Santino Quinto Rice (born 20 August 1974) is an American fashion designer and television personality. He is best known for his appearances on the reality television programs Project Runway, RuPaul's Drag Race and On the Road with Austin and Santino.

Early life and education 
Santino Rice attended classes at the Fashion Institute of Design and Merchandising in Los Angeles. Rice worked under Pegah Anvarian and Tony Duquette, prior to his involvement with the television series Project Runway.

Career

In 2005, Santino participated as a contestant on the second season of the Bravo reality show Project Runway, producing mixed results on the show. He won two challenges and was among the top three designs three more times. However, Rice was among the bottom two scores for four challenges. Ultimately, he lasted throughout the season and was one of three finalists selected to show at Olympus Fashion Week in New York City. He finished in third place, behind Daniel Vosovic and Chloe Dao.

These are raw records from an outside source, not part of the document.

-- ==== Sys2Proof/Syntax.lean ====
section
/-! DEFINITION. The commands of the module: one constructor per row of spec/opcode_table.json. Core, context, strand,
entry and port numbers are plain numbers, checked by WellFormed.lean; an instruction row names the strand that issues:
core g, context c, strand k. -/

namespace Sys2Proof

/-- Which register of a traverse entry a write names (R149). -/
inductive TrvReg where | next | land | late
  deriving DecidableEq, Repr

/-- What memory reports with the data of a read. -/
inductive MemErr where
  | ok
  | corrected (bit : Nat)
  | uncorrectable
  | bus (cause : Nat)
  deriving DecidableEq, Repr

/-- What a link reports. -/
inductive LinkEvent where
  /-- every lane of the link has signal -/
  | signal
  /-- alignment locked, with the lane mapping and inversions found (R313) -/
  | aligned (map inv : Nat)
  /-- alignment or training lost while the signal stays -/
  | unlock
  /-- no signal on the lanes of a mask -/
  | loss (los : Nat)
  /-- FEC codewords corrected, and uncorrectable, since the last report (Table NET-1's RS-FEC) -/
  | fec (corrected bad : Nat)
  deriving DecidableEq, Repr

/-- The Ethernet, IPv6 and UDP fields of a frame beside its addresses and hop limit (R315). -/
structure Wire where
  dstMac : Nat := 0
  srcMac : Nat := 0
  /-- the 802.1Q tag: VLAN and PCP -/
  vlan : Option (Nat × Nat) := none
  /-- the traffic class, with ECN in its low two bits -/
  tclass : Nat := 0
  label : Nat := 0
  srcPort : Nat := 0
  dstPort : Nat := 0
  deriving DecidableEq, Repr

/-- A Noine packet in its frame (R315, Table NET-3): the link it arrives on, the checks of the outer layers, the IPv6
addresses as numbers whose least significant byte is byte 0, the fields of the header, the payload and the PCRC. -/
structure Packet where
  link : Nat := 0
  /-- FCS, IPv6 length and UDP checksum are right. -/
  good : Bool := true
  /-- marked CE by the network -/
  ce : Bool := false
  srcIp : Nat := 0
  dstIp : Nat := 0
  hop : Nat := 64
  type : Nat := 0
  version : Nat := 1
  first : Bool := false
  last : Bool := false
  retx : Bool := false
  poison : Bool := false
  ceEcho : Bool := false
  tok : Bool := false
  ctx : Nat := 0
  srcNode : Nat := 0
  srcCore : Nat := 0
  dstNode : Nat := 0
  dstCore : Nat := 255
  flow : Nat := 0
  epoch : Nat := 0
  psn : Nat := 0
  limit : Nat := 0
  addr : Nat := 0
  aux : Nat := 0
  tag : Nat := 0
  payload : List Byte := []
  pcrc : Nat := 0
  wire : Wire := {}
  /-- An ATOMIC_REQ that is no add: an exchange, or a compare with a word. Table NET-5 gives these no place in the header and
  no payload; how they travel is open (DESIGN CHOICE, log entry 24). -/
  swap : Option (Option (BitVec 64)) := none
  deriving DecidableEq, Repr

/-- Where an arriving message or total comes from: entry n of the module's own transit list, or a packet. -/
inductive Src where
  | own (n : Nat)
  | net (p : Packet)
  deriving DecidableEq, Repr

/-- A host command entry of 64 B. -/
structure Entry where
  bytes : List Byte
  deriving DecidableEq, Repr

/-- What a cold start finds (Table HOST-9): the primary port of the board record, the real-time clock where it was held,
the factory calibration where it verifies (version, then values by index), a rail that fails, a stack whose training
fails. -/
structure ColdInfo where
  primary : Nat := 0
  utc : Option Nat := none
  cal : Option (Nat × List Nat) := none
  rail : Bool := false
  hbm : Bool := false
  deriving DecidableEq, Repr

/-- A failure that a self-test finds, by the fields of BIST_FAIL_LAST and BIST_FAIL_ADDR. -/
structure Fail where
  kind : Nat
  phys : Nat
  addr : Nat
  bit : Nat := 0
  step : Nat := 0
  deriving DecidableEq, Repr

/-- How a steward command arrives: on SMBus at a 7-bit address, on a port, or in a mailbox. -/
inductive Via where
  | smbus (addr : Nat)
  | port (p : Nat)
  | mailbox (p : Nat)
  deriving DecidableEq, Repr

/-- What resets a port (R347): a conventional reset by PERST#, which stays asserted; a Function Level Reset; a link-down. -/
inductive PortReset where
  | perst
  | flr
  | linkDown
  deriving DecidableEq, Repr

/-- What the far end of a PCI Express link offers, and what the receiver found (R343): the highest rate, 1 to 6; the widest
width of which every lane works; FLIT mode; lane reversal; inverted lanes. -/
structure PcieEnd where
  speed : Nat := 6
  width : Nat := 8
  flit : Bool := true
  reversed : Bool := false
  inv : Nat := 0
  deriving DecidableEq, Repr

/-- A rate and a width that exist. -/
def PcieEnd.ok (e : PcieEnd) : Bool :=
  decide (1 ≤ e.speed) && decide (e.speed ≤ 6) && (e.width == 1 || e.width == 2 || e.width == 4 || e.width == 8 || e.width == 16)

/-- An error that the protection of Table REL-1 detects, beside those of HBM and scratchpad reads. -/
inductive UnitErr where
  /-- the n-th replay of a mesh or saddle flit -/
  | flit (n : Nat)
  /-- corrected: unit 1 to 4, core, address and bit -/
  | corrected (unit g addr bit : Nat)
  /-- uncorrectable: word n of a core's instruction store -/
  | instr (g n : Nat)
  /-- an element of an accumulator -/
  | acc (g c a : Nat)
  /-- total n on its way to a landing area -/
  | transit (n : Nat)
  /-- the data of a read burst in the DMA buffer -/
  | buffer (g id : Nat)
  /-- an entry of the spur queue -/
  | spur (g seq : Nat)
  /-- packet n that a receive flow holds for reorder -/
  | reorder (flow n : Nat)
  /-- control state of a core, or of none -/
  | control (g : Option Nat)
  /-- a page of the steward's store beyond its code: the other copy is read -/
  | store
  /-- a PCI Express port's report of errors for AER: correctable and uncorrectable status bits -/
  | pcie (p ce ue : Nat)
  deriving DecidableEq, Repr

Rice became well known for the charismatic and sometimes abrasive persona that he presented on Project Runway, and he was often cited as the "villain" of the show. He was also known for his humor, including his impersonations of mentor Tim Gunn.

After Project Runway, Rice was selected to be one of the judges of the Miss Universe 2006 pageant. He was also asked by MTV VJ SuChin Pak to design her dress for the 2006 MTV Movie Awards. The following year, Rice made a guest appearance in the sixth episode of America's Most Smartest Model, in which he taught the contestants about fashion design. As of 2008, he was creating a new cigarette pack design for Camel, dressing a handful of elite private clients, and working on building his own clothing company.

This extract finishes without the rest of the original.